3.2. La représentation civile au sens des art. 32 ss CO est une institution qui permet à une personne - le représentant - d'accomplir un acte juridique avec un cocontractant, qui produit effet pour une autre personne - le représenté. C'est donc la volonté exprimée par le représentant, comme ce qu'il savait ou devait savoir, qui sont déterminants pour la conclusion (et le contenu) du contrat avec le cocontractant (ATF 140 III 86 consid. 4.1; arrêts 4A_562/2019 du 10 juillet 2020 consid. 4; 4A_344/2018 du 27 février 2019 consid. 3.1.2). Selon le système des art. 32 ss CO, lorsque le représentant qui conclut le contrat manifeste agir au nom du représenté, celui-ci est lié dans trois cas de figure: (1) lorsque le représenté avait conféré les pouvoirs nécessaires au représentant dans leurs rapports internes (procuration interne; art. 32 al. 1 CO); (2) en l'absence de pouvoirs internes conférés au représentant par le représenté, lorsque le tiers pouvait déduire l'existence de tels pouvoirs du fait du comportement du représenté dans leurs rapports externes (procuration apparente; art. 33 al. 3 CO); et (3) en l'absence de pouvoirs internes conférés au représentant par le représenté, lorsque celui-ci a ratifié le contrat (art. 38 al. 1 CO) (ATF 146 III 37 consid. 7.1; 131 III 511 consid. 3.1; 120 II 197 consid. 2 in initio).

3.3. Pour déterminer si un contrat a été conclu, quels en sont les cocontractants et quel en est le contenu, la volonté des parties est déterminante (art. 18 al. 1 et 19 al. 1 CO). Conformément aux principes généraux dégagés par la jurisprudence, il faut procéder à l'interprétation des manifestations de volonté des parties en deux phases, deux fondements légaux pouvant entrer en jeu, à savoir la réelle et commune intention des parties (art. 18 al. 1 CO), qui a pour fondement ce que les parties ont réellement voulu, et, subsidiairement, le principe de la confiance (art. 1 al. 1 CO en relation avec l'art. 2 CC), qui a pour but la protection de la sécurité des transactions (sur ces principes généraux, cf. ATF 144 III 93 consid. 5.2.2 et 5.2.3; arrêt 4A_342/2023 du 5 juin 2024 consid. 5.1.1).
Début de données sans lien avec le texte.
/-- The demands of some channels handed over, one after the other. -/
theorem handDemands (before : State) : ∀ (cs : List ChanId), cs.Nodup → ∀ s : State,
    Handed s (cs.foldl (State.handDemand before) s) ∧
    (∀ c, c ∉ cs → (cs.foldl (State.handDemand before) s).chan c = s.chan c) ∧
    ∀ c, c ∈ cs → (cs.foldl (State.handDemand before) s).chan c =
      if before.newDemand c = (s.chan c).demand then s.chan c
      else (s.chan c).acceptDemand (s.routed c) (before.wantsOn (s.chan c).demand) (s.wantsOn (before.newDemand c))
        (before.newDemand c)
  | [], _, s => ⟨Handed.refl s, fun _ _ => rfl, fun c h => by cases h⟩
  | d :: cs, hn, s => by
    rw [List.nodup_cons] at hn
    obtain ⟨h1, h2, h3⟩ := handDemands before cs hn.2 (State.handDemand before s d)
    have h0 := handed_handDemand before s d
    rw [List.foldl_cons]
    refine ⟨h0.trans h1, ?_, ?_⟩
    · intro c hc
      rw [List.mem_cons, not_or] at hc
      rw [h2 c hc.2, handDemand_chan, if_neg (fun e => hc.1 e.symm)]
    · intro c hc
      rcases List.mem_cons.mp hc with e | hc
      · subst e
        rw [h2 c hn.1, handDemand_chan, if_pos rfl]
      · have hne : d ≠ c := fun e => hn.1 (e ▸ hc)
        rw [h3 c hc, handDemand_chan, if_neg hne]
        have hr : (State.handDemand before s d).routed c = s.routed c := by unfold State.routed; rw [h0.matrix]
        have hw : ∀ x, (State.handDemand before s d).wantsOn x = s.wantsOn x := by
          intro x; unfold State.wantsOn; rw [h0.flashers.1, h0.flashers.2]
        rw [hr, hw]

theorem stepFlashers_chan (s : State) (c : ChanId) : s.stepFlashers.chan c = s.chan c := rfl

/-- The demands formed, before a probe gives way (R149). -/
theorem formed (s : State) : ∃ t, (∀ c, t.chan c = if s.newDemand c = (s.chan c).demand then s.chan c
      else (s.chan c).acceptDemand (s.routed c) (s.wantsOn (s.chan c).demand) (s.stepFlashers.wantsOn (s.newDemand c))
        (s.newDemand c)) ∧ Handed s.stepFlashers t ∧
    s.formDemand = match s.probeChan with
      | some c => if s.newDemand c = (s.chan c).demand then t else t.disturbProbe
      | none => t := by
  have h := handDemands s allChans (by decide) s.stepFlashers
  refine ⟨_, fun c => ?_, h.1, rfl⟩
  exact h.2.2 c (by revert c; decide)

/-- Demands handed over disturb nothing but states and outputs. -/
theorem undisturbed_handed {s t : State} (h : Handed s.stepFlashers t)
    (hc : ∀ c, (t.chan c).held = (s.chan c).held) : Undisturbed s t where
  pending := h.pending
  matrix := h.matrix
  nodes := by rw [h.map]; exact ⟨rfl, rfl⟩
  live p := by unfold State.live; rw [State.pos_of_map h.map]; rfl
  channels := hc
  supply := h.supply
  records := by rw [h.light]; exact ⟨fun _ => rfl, rfl⟩
  detector := ⟨h.detector.1, h.detector.2.1, h.detector.2.2.1⟩
  deferred := by rw [h.dec]; rfl
  posted := by rw [h.dec]; rfl
  links l := by rw [State.link_of_links h.links]; exact (Undisturbed.refl s).links l
  straps := by rw [h.links]; exact ⟨rfl, rfl⟩

/-- After the demands have been formed every channel holds the demand formed for it, and nothing else is disturbed. -/
theorem formDemand_disturbs {s : State} (hq : ∀ q, s.bank.probe = some q → s.live q.pos = true) :
    Undisturbed s s.formDemand ∧ (∀ c, (s.formDemand.chan c).demand = s.newDemand c) ∧
      ∀ l, (s.formDemand.link l).map Mlu.quiet = (s.link l).map Mlu.quiet := by
  obtain ⟨t, ht, hh, he⟩ := formed s
  have hd : ∀ c, (t.chan c).demand = s.newDemand c := by
    intro c
    rw [ht]
    split
    · rename_i h; exact h.symm
    · exact (acceptDemand_held ..).2
  have hu : Undisturbed s t := undisturbed_handed hh fun c => by
    rw [ht]
    split
    · rfl
    · exact (acceptDemand_held ..).1
  have hl : ∀ l, (t.link l).map Mlu.quiet = (s.link l).map Mlu.quiet := fun l => by
    rw [State.link_of_links hh.links]; rfl
  rw [he]
  split
  · split
    · exact ⟨hu, hd, hl⟩
    · have hc : Calm t t.disturbProbe := calm_disturbProbe (Calm.refl t) fun q hp => by
        rw [hu.live]
        exact hq q (by rw [← hp, hh.probe]; rfl)
      exact ⟨hu.trans (Undisturbed.of_calm hc), fun c => (hc.demand c).trans (hd c), fun l => (hc.links l).trans (hl l)⟩
  · exact ⟨hu, hd, hl⟩

/-- The effective states follow from what is left undisturbed (R143). -/
theorem Undisturbed.effective {s t : State} (h : Undisturbed s t) : t.effective = s.effective := by
  unfold State.effective State.serviceCounted State.bench
  have h1 := h.records.1 .body
  have h2 := h.records.1 .brake
  have h3 := h.records.1 .service
  simp only [Lighting.record] at h1 h2 h3
  rw [h1, h2, h3, h.records.2, h.straps.1, h.straps.2]

/-! ## A reply after an act that disturbs nothing -/

theorem live_setLink (s : State) (l : LinkId) (m : Mlu) (p : Pos) : (s.setLink l m).live p = s.live p := by
  cases l <;> rfl

/-- A reply placed after an act that has placed no frame (R184). -/
theorem undisturbed_answer {u t : State} {l : LinkId} {m : Mlu} {rest : List (List Byte)}
    (hm : u.link l = some { m with queue := rest }) (hb : m.busOff = false) (h : Undisturbed u t)
    (hq : (t.link l).map Mlu.quiet = (u.link l).map Mlu.quiet) (k : ReqKind) (tag : Byte) (st : Status) (c : List Byte) :
    Undisturbed (u.answered l m rest k tag st c) (t.answer l k tag st c) := by
  rw [hm] at hq
  cases ht : t.link l with
  | none => rw [ht] at hq; cases hq
  | some m' =>
    rw [ht] at hq
    have hq' : m'.quiet = { m with queue := rest }.quiet := by simpa using hq
    have e : m' = { m with queue := rest, pending := m'.pending } := by
      obtain ⟨r, b, tx, q, bu, o, si, sl, p, i⟩ := m
      obtain ⟨r', b', tx', q', bu', o', si', sl', p', i'⟩ := m'
      simp only [Mlu.quiet, Mlu.mk.injEq] at hq'
      obtain ⟨rfl, rfl, rfl, rfl, rfl, rfl, rfl, rfl, -, rfl⟩ := hq'
      rfl
    rw [answer_link ht (by rw [e]; exact hb)]
    unfold State.answered
    refine ⟨by simp [h.pending], by simp [h.matrix], by simp [h.nodes], ?_, ?_, by simp [h.supply], ?_,
      by simp [h.detector], by simp [h.deferred], by simp [h.posted], ?_, ?_⟩
    · intro p; rw [live_setLink, live_setLink]; exact h.live p
    · intro d; rw [chan_setLink, chan_setLink]; exact h.channels d
    · simp only [State.setLink_light]; exact h.records
    · intro j
      rw [State.link_setLink, State.link_setLink]
      by_cases ej : l = j
      · rw [if_pos ej, if_pos ej]
        refine Or.inr ⟨_, _, rfl, rfl, ?_, ?_⟩
        · rw [e]; rfl
        · rw [e]; exact List.prefix_rfl
      · rw [if_neg ej, if_neg ej]; exact h.links j
    · rw [(straps_setLink ..).1, (straps_setLink ..).2, (straps_setLink ..).1, (straps_setLink ..).2]; exact h.straps

end Sys2Proof.Machine
end

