-- ==== Sys2Proof/Laws/Timers.lean ====
section
/-! SUPPORT. The Channel Bank's timers and the evaluation of a check window: what each shared operation does. -/

namespace Sys2Proof.Machine

theorem finish_putChan (s : State) (c : ChanId) (ch : Channel) : s.finish (s.putChan c ch) = s.putChan c ch := links_same rfl

theorem pwmNext_facts (on : Bool) (ch : Channel) (hd : ch.state = .drive) (ho : on = true) :
    (ch.pwmNext on).pwmOn = (!ch.pwmOn) ∧ (ch.pwmNext on).output = (!ch.pwmOn) ∧ (ch.pwmNext on).pwmAge = 0 ∧
    (ch.pwmNext on).sinceOn = ch.sinceOn ∧ (ch.pwmNext on).peak = ch.peak ∧
    (ch.pwmOn = false → (ch.pwmNext on).onFor = 0) ∧ (ch.pwmNext on).state = .drive ∧
    (ch.pwmNext on).demand = ch.demand ∧ (ch.pwmNext on).held = ch.held := by
  unfold Channel.pwmNext
  dsimp only
  cases hp : ch.pwmOn
  · rw [if_pos (by simp [ho])]
    exact ⟨rfl, rfl, rfl, rfl, rfl, fun _ => rfl, hd, rfl, rfl⟩
  · rw [if_neg (by simp)]
    refine ⟨rfl, ?_, rfl, ?_, ?_, (fun h => by cases h), ?_, ?_, ?_⟩
    · show (ch.switchTo false).output = false; simp
    · show (ch.switchTo false).sinceOn = _; unfold Channel.switchTo; split
      · rfl
      · rfl
    · show (ch.switchTo false).peak = _; unfold Channel.switchTo; split
      · rfl
      · rfl
    · show (ch.switchTo false).state = _; simp [hd]
    · show (ch.switchTo false).demand = _; simp
    · show (ch.switchTo false).held = _; rw [switchTo_held]

theorem testProbe_idle {s : State} (h : ∀ q, s.bank.probe = some q → q.phase ≠ .postponed) : s.testProbe = s := by
  unfold State.testProbe
  cases hq : s.bank.probe with
  | none => rfl
  | some q => dsimp only; rw [if_neg]; rintro ⟨a, -⟩; exact h q hq a

theorem phaseOn_facts (ch : Channel) : ch.phaseOn.state = ch.state ∧ ch.phaseOn.output = true ∧ ch.phaseOn.held = ch.held ∧ ch.phaseOn.demand = ch.demand := by
  unfold Channel.phaseOn
  refine ⟨?_, ?_, ?_, ?_⟩
  · show (ch.switchTo true).state = _; simp
  · show (ch.switchTo true).output = _; simp
  · show (ch.switchTo true).held = _; rw [switchTo_held]
  · show (ch.switchTo true).demand = _; simp

/-- Putting back the channel that stands there changes nothing. -/
theorem putChan_same (s : State) (c : ChanId) (hc : c ≠ 9) : s.putChan c (s.chan c) = s := by
  unfold State.putChan State.chan
  have : s.bank.channels.set c (s.bank.channels.get c) = s.bank.channels := by
    unfold Tbl.set Tbl.get; simp
  rw [this]
  simp [hc]

theorem backfeed_facts (ch : Channel) (supply mv : Nat) :
    let put := fun (b : Bool) (h l : Nat) => ({ ch with backfeedAge := 0, backfeed := b, highCount := h, lowCount := l } : Channel)
    (supply < 2 * mv → ch.highCount < 2 ∨ ch.backfeed = true → ch.backfeedCheck supply mv = (put ch.backfeed (min 3 (ch.highCount + 1)) 0, false)) ∧
    (supply < 2 * mv → 2 ≤ ch.highCount → ch.backfeed = false → ch.backfeedCheck supply mv = (put true 0 0, true)) ∧
    (4 * mv < supply → ch.lowCount < 2 ∨ ch.backfeed = false → ch.backfeedCheck supply mv = (put ch.backfeed 0 (min 3 (ch.lowCount + 1)), false)) ∧
    (4 * mv < supply → 2 ≤ ch.lowCount → ch.backfeed = true → ch.backfeedCheck supply mv = (put false 0 0, false)) ∧
    (¬supply < 2 * mv → ¬4 * mv < supply → ch.backfeedCheck supply mv = (put ch.backfeed 0 0, false)) := by
  intro put
  unfold Channel.backfeedCheck
  dsimp only
  refine ⟨?_, ?_, ?_, ?_, ?_⟩
  · intro h1 h2
    rw [if_pos h1]
    rw [if_neg]
    rintro ⟨a, b⟩
    rcases h2 with h2 | h2
    · omega
    · rw [h2] at b; cases b
  · intro h1 h2 h3
    rw [if_pos h1, if_pos ⟨by omega, h3⟩]
  · intro h1 h2
    rw [if_neg (by omega), if_pos h1, if_neg]
    rintro ⟨a, b⟩
    rcases h2 with h2 | h2
    · omega
    · rw [h2] at b; cases b
  · intro h1 h2 h3
    rw [if_neg (by omega), if_pos h1, if_pos ⟨by omega, h3⟩]
  · intro h1 h2
    rw [if_neg h1, if_neg h2]

theorem supplyChan (c : ChanId) : (chanLamp c).isSome = true ↔ c ≠ 9 ∧ c ≠ 10 := by revert c; decide

theorem foldl_add (xs : List Nat) (a : Nat) : xs.foldl (· + ·) a = a + xs.sum := by
  induction xs generalizing a with
  | nil => simp
  | cons x xs ih => rw [List.foldl_cons, ih, List.sum_cons]; omega

theorem meanOf_eq (xs : List Nat) : meanOf xs = (xs.sum + 8) / 16 := by
  unfold meanOf; rw [foldl_add]; simp

theorem suspects_bit (p : Pos) : ∀ (ps : List Pos) (x : SuspectSet), hasBit (ps.foldl (fun set p => addBit set (posNumber p)) x) (posNumber p) = true ↔ hasBit x (posNumber p) = true ∨ p ∈ ps
  | [], x => by simp
  | q :: ps, x => by
    rw [List.foldl_cons, suspects_bit p ps]
    unfold hasBit
    rw [addBit_get _ _ _ (by cases p <;> decide)]
    simp only [Bool.or_eq_true, decide_eq_true_eq, List.mem_cons]
    have : posNumber p = posNumber q ↔ p = q := by cases p <;> cases q <;> decide
    rw [this, or_assoc]

theorem suspectsOf_bit (ps : List Pos) (p : Pos) : hasBit (suspectsOf ps) (posNumber p) = true ↔ p ∈ ps := by
  unfold suspectsOf
  rw [suspects_bit]
  have : hasBit (0 : SuspectSet) (posNumber p) = false := by cases p <;> decide
  rw [this]; simp

theorem mem_readyWhere (s : State) (f : Pos → Bool) (p : Pos) : p ∈ s.readyWhere f ↔ s.ready p = true ∧ f p = true := by
  unfold State.readyWhere
  rw [List.mem_filter]
  have : p ∈ allPos := by cases p <;> decide
  simp [this]

theorem chanLamp_lampChan (l : LampId) : chanLamp (lampChan l) = some l := by revert l; decide

theorem chanLamp_none {c : ChanId} (h : c = 9 ∨ c = 10) : chanLamp c = none := by rcases h with rfl | rfl <;> rfl

theorem not_suspended (s : State) : s.suspended = false ↔ s.det.relearn = none ∧
    ∀ p, (s.pos p).state ≠ .powering ∧ (s.pos p).state ≠ .enumerating ∧ (s.pos p).state ≠ .measuring := by
  have hb : ∀ st : PosState, st.inBringUp = false ↔ st ≠ .powering ∧ st ≠ .enumerating ∧ st ≠ .measuring := by
    intro st; cases st <;> decide
  unfold State.suspended
  rw [Bool.or_eq_false_iff]
  have h1 : s.det.relearn.isSome = false ↔ s.det.relearn = none := by cases s.det.relearn <;> simp
  rw [h1, and_comm]
  have h2 : (allPos.any fun p => (s.pos p).state.inBringUp) = false ↔ ∀ p, (s.pos p).state.inBringUp = false := by
    rw [List.any_eq_false]
    constructor
    · intro h p
      have := h p (by cases p <;> decide)
      simpa using this
    · intro h p _; simp [h p]
  rw [h2]
  simp only [hb]

theorem debounce_facts (v : Verdict) (c : Candidate) (a d : Nat) :
    (c.kind = v.kind ∧ c.suspects = v.suspects → v.debounce c a d = ({ v with pending := none, agreement := 0, attribution := a, deviation := d }, false)) ∧
    (¬(c.kind = v.kind ∧ c.suspects = v.suspects) → v.pending = some c → v.agreement = 1 → v.debounce c a d = ({ v with agreement := 2 }, false)) ∧
    (¬(c.kind = v.kind ∧ c.suspects = v.suspects) → v.pending = some c → v.agreement = 2 → v.debounce c a d = (v.confirm c a d, true)) ∧
    (¬(c.kind = v.kind ∧ c.suspects = v.suspects) → v.pending ≠ some c ∨ v.agreement ≠ 1 ∧ v.agreement ≠ 2 → v.debounce c a d = ({ v with pending := some c, agreement := 1 }, false)) := by
  unfold Verdict.debounce
  refine ⟨?_, ?_, ?_, ?_⟩
  · intro h; rw [if_pos h]
  · intro h h1 h2; rw [if_neg h, if_pos ⟨h1, h2⟩]
  · intro h h1 h2; rw [if_neg h, if_neg (by rintro ⟨-, x⟩; omega), if_pos ⟨h1, h2⟩]
  · intro h h1
    rw [if_neg h, if_neg (by rintro ⟨x, y⟩; rcases h1 with h1 | h1; exact h1 x; exact h1.1 y),
      if_neg (by rintro ⟨x, y⟩; rcases h1 with h1 | h1; exact h1 x; exact h1.2 y)]

theorem attribution_eq (c : Candidate) : attributionOf c = if c.kind = .lampOut ∧ c.suspects = 2 then 1
          else if c.kind = .lampOut ∧ c.suspects = 4 then 2
          else if c.kind = .lampOut ∧ c.suspects = 8 then 3 else 0 := by
  have h1 : suspectsOf [.p1] = 2 := by decide
  have h2 : suspectsOf [.p2] = 4 := by decide
  have h3 : suspectsOf [.p3] = 8 := by decide
  unfold attributionOf
  rw [h1, h2, h3]
  by_cases h : c.kind = .lampOut
  · simp [h]
  · simp [h]

theorem deviation_eq (c : Candidate) (e m : Nat) : deviationOf c e m = if c.kind = .lampOut then e - m else if c.kind = .extraLoad then m - e else 0 := by
  unfold deviationOf; cases c.kind <;> simp

theorem evaluate_eq (s : State) (l : LampId) (m peak : Nat) : s.evaluate l m peak =
    (let c := s.candidate l m
     let g := ({ s.load.verdicts.get l with lastM := m, lastPeak := peak } : Verdict).debounce c (attributionOf c) (deviationOf c (s.load.expected.get l) m)
     let t := { s with load := { s.load with verdicts := s.load.verdicts.set l g.1 } }
     if g.2 = true then (t.raiseAll .lampVerdict).handKind l c.kind else t) := rfl

end Sys2Proof.Machine
end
3.3.1. En premier lieu, le juge doit rechercher la réelle et commune intention des parties conformément à l'art. 18 al. 1 CO, c'est-à-dire leur volonté subjective, le cas échéant, empiriquement sur la base d'indices. Cette interprétation (dite subjective) relève du fait. Pour y procéder, peuvent et doivent être prises en considération toutes les déclarations et attitudes des parties, ainsi que les circonstances antérieures, concomitantes et postérieures à la conclusion du contrat, le comportement ultérieur des parties permettant d'établir quelles étaient à l'époque. les conceptions des parties elles-mêmes (ATF 144 III 93 consid. 5.2.2).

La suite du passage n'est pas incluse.